Sorry double reply - missed 'VMA range as exclusively' comment.

I'm refering to DRM GPU SVM range being exclusive in system or device
memory not a VMA. A DRM GPU SVM range is relatively small and controled
by the driver, via a table, and VMA boundaries. In Xe, we current
support 4k, 64k, or 2M DRM GPU SVM ranges. So say if a VMA is 1 GB, we
can have individual 2M ranges in either system or device memory based on
access patterns.
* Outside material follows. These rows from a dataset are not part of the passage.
-- ==== Sys2Proof/Machine/Io.lean ====
section
/-! DEFINITION. I/O instructions (`45_io.md` R350 to R360). -/

namespace Sys2Proof.Machine

/-- CIO (R351): both display registers are read before x[R2] is written. -/
def execCio (r1 r2 : Reg) (s : State) : Out :=
  sequential 2 (fun t =>
    .ok ()
      ({ t with
        displayLeft := (t.reg (nextReg r1)).setWidth 20
        displayRight := t.regHalf r1 }.writeReg r2 (t.switches.setWidth 32))) s

/-- The condition code after an output: V says the device timed out (R359). -/
def afterOutput (answer : BusAnswer) (s : State) : State :=
  s.writeFlags (ioFlags (answer = .timeout))

/-- An output to a device: the operation is put on the bus, its operand read before (R353, R356). -/
def output (len : Nat) (op : Half → Half → BusOp) (r1 : Reg) (operand : State → Res Half) (s : State) :
    Out :=
  privileged (sequential len fun t =>
    (operand t).bind fun h u =>
      let b := busTransact (op (t.device r1) h) u
      .ok () (afterOutput b.1 b.2)) s

/-- SSR (R352, D25): a timeout delivers 0x0004 and CC 0100. -/
def execSsr (r1 r2 : Reg) (s : State) : Out :=
  privileged (sequential 2 fun t =>
    let b := busTransact (.sense (t.device r1)) t
    .ok ()
      (match b.1 with
      | .data d => (b.2.writeReg r2 (d.setWidth 32)).writeFlags (statusFlags d)
      | .timeout => (b.2.writeReg r2 4#32).writeFlags (ioFlags true))) s

/-- OC (R353). -/
def execOc (r1 : Reg) (rx : RxAddr) (s : State) : Out :=
  output rx.length .command r1 (operandIo rx) s

/-- OCR (R354). -/
def execOcr (r1 r2 : Reg) (s : State) : Out :=
  output 2 .command r1 (fun t => .ok (t.regHalf r2) t) s

/-- RDR (R355, D25): bits 0:15 of x[R2] are cleared; the data of a timeout is unspecified. -/
def execRdr (r1 r2 : Reg) (s : State) : Out :=
  privileged (sequential 2 fun t =>
    let b := busTransact (.read (t.device r1)) t
    .ok ()
      (match b.1 with
      | .data d => (b.2.writeReg r2 (d.setWidth 32)).writeFlags (ioFlags false)
      | .timeout =>
        (b.2.tick.writeReg r2 ((b.2.free.setWidth 16 : Half).setWidth 32)).writeFlags
          (ioFlags true))) s

/-- WD (R356). -/
def execWd (r1 : Reg) (rx : RxAddr) (s : State) : Out := output rx.length .write r1 (operandIo rx) s

/-- WDR (R357). -/
def execWdr (r1 r2 : Reg) (s : State) : Out := output 2 .write r1 (fun t => .ok (t.regHalf r2) t) s

end Sys2Proof.Machine
end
What range allocation size, that is migration
grainularity which all pages in the range being exclusively in system or
device memory.

Matt

> 
> A few things that make this difficult are:
> 
> - Our (Xe) bind code would need to be updated to support this
> - TTM / DRM buddy allocator doesn't support freeing / reallocation of
>   individual pages rather aligned chunks of initial allocation size
>   (e.g., 2M would be common allocation size).
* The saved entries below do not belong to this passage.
/-- R127: the op codes without an instruction are illegal, 130 of them, 0x17 and 0x19 included; that these
are the ones is the spec's own choice (D32, log 34). R120, D12 (log 14): an RX3 encoding with bits 18:19
not 00 is refused. -/
def Obligations.NoInstruction : Prop :=
  (∀ h0 rest, opClass (opField h0) = .illegal → decode (h0 :: rest) = .illegal) ∧
  ((List.range 256).filter fun op => opClass (BitVec.ofNat 8 op) = .illegal) =
    [0x00, 0x17, 0x19, 0x1A, 0x1B, 0x1E, 0x1F] ++ List.range' 0x28 8 ++ [0x30, 0x32, 0x3D, 0x4E, 0x4F,
      0x52, 0x53, 0x5E, 0x5F, 0x60] ++ List.range' 0x62 14 ++ [0x70, 0x71, 0x72] ++
      List.range' 0x78 24 ++ [0x96, 0x97, 0x98, 0x9C, 0x9F] ++ List.range' 0xA0 34 ++
      [0xCE, 0xCF, 0xD6, 0xD7, 0xD8, 0xD9, 0xDB, 0xDC, 0xDD, 0xDF, 0xE2, 0xE3, 0xE4, 0xE5, 0xE7, 0xE8,
        0xE9, 0xEF, 0xF0, 0xF1, 0xF2, 0xFC, 0xFD, 0xFE, 0xFF] ∧
  ∀ (h0 h1 h2 : Half) (rest : List Half), opClass (opField h0) = .rx → h1.extractLsb' 14 2 = 1#2 →
    h1.extractLsb' 12 2 ≠ 0#2 → decode (h0 :: h1 :: h2 :: rest) = .rx3Reserved

/-! ## The step -/

/-- A step runs the decoded instruction: at a quiet boundary, when the halfwords at the program counter are
those of an instruction, the step is that instruction, from the state `t` in which this boundary's (empty)
events are used up and the MAC's last-fetch registers have changed (R123, R45, R459). That every fetch reads
current memory is the spec's own choice (D5, log 42), and that the last-fetch registers then hold free values
the model's (log 45). -/
def Obligations.StepRunsDecoded : Prop :=
  ∀ (s t : State) (hs : List Half) (i : Instr), s.Quiet → t = s.nextEvents.noteFetch →
    decode hs = .instr i → 2 * hs.length = i.length →
    (∀ k : Nat, k < hs.length →
      t.halfAt .fetch (t.pc + BitVec.ofNat 20 (2 * k)) = some (hs.getD k 0#16)) →
    step s = exec i t

/-- R127, R462: at a quiet boundary an unassigned op code takes the illegal instruction interrupt. Which op
codes are unassigned is the spec's own choice (D32, log 34), and so are the zeros and the ignored bits of PSW
and location images (D6, D7, log 9); the saved location is the parameter ILLEGAL_SAVED_PC (D13, log 15). -/
def Obligations.StepTakesIllegal : Prop :=
  ∀ (s t : State) (h0 : Half) (newPsw newPc : Word), s.Quiet → t = s.nextEvents.noteFetch →
    t.halfAt .fetch t.pc = some h0 → opClass (opField h0) = .illegal →
    t.NewContext 0x30#20 0x34#20 newPsw newPc →
    step s = .next (t.swapped newPsw newPc (illegalSavedPc t.params t.pc))

/-- R465, R459: a MAC fault on the instruction's own fetch: the instruction has no effect, the cause is
recorded, and the MAC interrupt is taken; under `current` the saved location is the instruction's. That the
instruction has no effect (D14, log 16), that the wait bit of the new PSW is an ordinary bit (D27, log 28),
and the zeros and the ignored bits of PSW and location images (D6, D7, log 9), are the spec's own choices. -/
def Obligations.FetchFaultTakesMac : Prop :=
  ∀ (s : State) (cause : MacCause) (newPsw newPc : Word), s.Quiet → s.Inv →
    translate .fetch s.pc s = .error cause → s.params.macSavedPc = .current →
    s.NewContext 0x90#20 0x94#20 newPsw newPc →
    step s = .next (s.nextEvents.noteFetch.tick.macTaken cause newPsw newPc s.pc)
> - Spliting ranges would add complications
> 
> All workable problems but since we are writing a new common
> implementation trying to keep it as simple as possible for initial merge
> of the design. Almost certainly at some point we will add support for
> mixed ranges to the common GPU SVM layer with a driver choosing if it
> wants mixed or non-mixed ranges via a flag to function calls.
> 
> wrt to being difficult keeping exclusively in system or vram, in
> addition to the above case the only other case I have found in which
> this occurs is CPU and GPU faults to same address range racing. This can
> cause hmm_range_fault to grab a set mixed pages. In this case again we
> do an eviction remaining page and restart the GPU fault.
> 
> I don't have real workloads yet but I do have a very aggressive test
> case that intentionally does things which could break the design in a
> highly parallel manner and the design as work. Is it ideal? Maybe not.
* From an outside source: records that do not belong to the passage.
-- ==== Sys2Proof/Laws/Step.lean ====
section
/-! SUPPORT. What a step does at a boundary without events, and which request it takes: one lemma for each
of the three levels. -/

namespace Sys2Proof.Machine

/-- A step at a boundary at which the environment does nothing. -/
theorem step_calm {s : State} (h : s.halt = none) (he : s.env.headD [] = []) :
    step s = afterBoundary s.nextEvents := by
  unfold step boundary
  rw [he]
  simp [h, absorbAll]

/-- With no other condition pending, the I/O requests are looked at. -/
theorem takePending_quiet {s : State}
    (hp : s.pend = { earlyPowerDown := false, consoleAttention := false, parityError := false,
                     powerRestored := false, mac := false, macWaiting := false, single := false }) :
    takePending s = takeRequest s := by
  simp [takePending, hp]

/-- A step that takes the one request that is pending. -/
theorem step_request {s : State} {r : IoRequest} (h : s.Requested r) {o : Out}
    (ho : takeRequest { s with env := s.env.tail, copyBreak := none } = some o) : step s = o := by
  obtain ⟨h1, h2, h3, h4, h5, h6⟩ := h
  rw [step_calm h1 h2, State.nextEvents_calm h3, afterBoundary, takePending_quiet (by simpa using h4), ho]
  simp [h1]

/-- Sets 8 to F are those whose number has its first bit set. -/
theorem set_upper_half (q : BitVec 4) : q.getMsbD 0 = decide (8 ≤ q.toNat) := by
  revert q
  decide

/-- Sets C to F are those whose number has its first two bits set. -/
theorem set_upper_quarter (q : BitVec 4) : (q.getMsbD 0 && q.getMsbD 1) = decide (12 ≤ q.toNat) := by
  revert q
  decide

/-- A level is enabled when I/O interrupts are and the register set admits it (R32). -/
theorem levelEnabled_of_open {s : State} {level : IoLevel} (hi : s.psw.i = true) (ho : s.LevelOpen level) :
    levelEnabled s level = true := by
  cases level with
  | atn0 => exact hi
  | atn1 =>
    rw [levelEnabled, hi, set_upper_half]
    unfold State.LevelOpen at ho
    cases h : s.params.enhancedInterrupts <;> simp_all
  | atn2 =>
    rw [levelEnabled, hi, set_upper_quarter]
    unfold State.LevelOpen at ho
    cases h : s.params.enhancedInterrupts <;> simp_all

/-- The acknowledge of the one request there is leaves none (R470). -/
theorem State.acknowledge_only {s : State} {r : IoRequest} (h : s.requests = [r]) :
    s.acknowledge r.level = { s with requests := [] } := by
  simp [State.acknowledge, h, dropRequest]

/-- The one request, on level 0. -/
theorem takeRequest_level0 {s : State} {r : IoRequest} (h : s.requests = [r]) (hi : s.psw.i = true)
    (hl : r.level = .atn0) : takeRequest s = some (takeLevel0 r { s with requests := [] }) := by
  rw [← State.acknowledge_only h, hl]
  simp [takeRequest, enabledRequest, levelEnabled_of_open hi (level := .atn0) trivial, firstRequest, h, hl]

/-- The one request, on level 1. -/
theorem takeRequest_level1 {s : State} {r : IoRequest} (h : s.requests = [r]) (hi : s.psw.i = true)
    (hl : r.level = .atn1) (ho : s.LevelOpen .atn1) :
    takeRequest s = some (takeLevel1 r { s with requests := [] }) := by
  rw [← State.acknowledge_only h, hl]
  simp [takeRequest, enabledRequest, levelEnabled_of_open hi ho, firstRequest, h, hl]

/-- The one request, on level 2. -/
theorem takeRequest_level2 {s : State} {r : IoRequest} (h : s.requests = [r]) (hi : s.psw.i = true)
    (hl : r.level = .atn2) (ho : s.LevelOpen .atn2) :
    takeRequest s = some (takeLevel2 r { s with requests := [] }) := by
  rw [← State.acknowledge_only h, hl]
  simp [takeRequest, enabledRequest, levelEnabled_of_open hi ho, firstRequest, h, hl]

/-- The sync range by its numbers (R476). -/
theorem isSyncDevice_eq (s : State) (dev : Half) : isSyncDevice s.params dev = s.syncDevice dev := by
  have low (k : Byte) : (k ≤ deviceByte dev) = (k.toNat ≤ dev.toNat % 256) := by
    simp [deviceByte, BitVec.le_def]
  have high (k : Byte) : (deviceByte dev ≤ k) = (dev.toNat % 256 ≤ k.toNat) := by
    simp [deviceByte, BitVec.le_def]
  simp only [isSyncDevice, State.syncDevice, low, high]
  cases s.params.secondSyncCard <;> rfl

end Sys2Proof.Machine
end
> But getting in a simple design which we can build upon is the current
> goal.
> 
> Matt
> 
> > >> > [5] https://patchwork.freedesktop.org/patch/619819/?series=137870&rev=2
> > >> >
> > >> >> >> > [3] https://patchwork.freedesktop.org/patch/610957/?series=137870&rev=1#comment_1110726
> > >> >> >> > [4] https://lore.kernel.org/all/BYAPR11MB3159A304925168D8B6B4671292692@xxxxxxxxxxxxxxxxxxxxxxxxxxxxxxxxxxxxxxx/T/#m89cd6a37778ba5271d5381ebeb03e1f963856a78
> > >> >> >> >
> > >> >> >> >> > It would also make the function exported in this patch unnecessary too
> > >> >> >> >> > as non-contiguous pfns can be setup on driver side via
> > >> >> >> >> > migrate_device_pfn_lock and then migrate_device_unmap can be called.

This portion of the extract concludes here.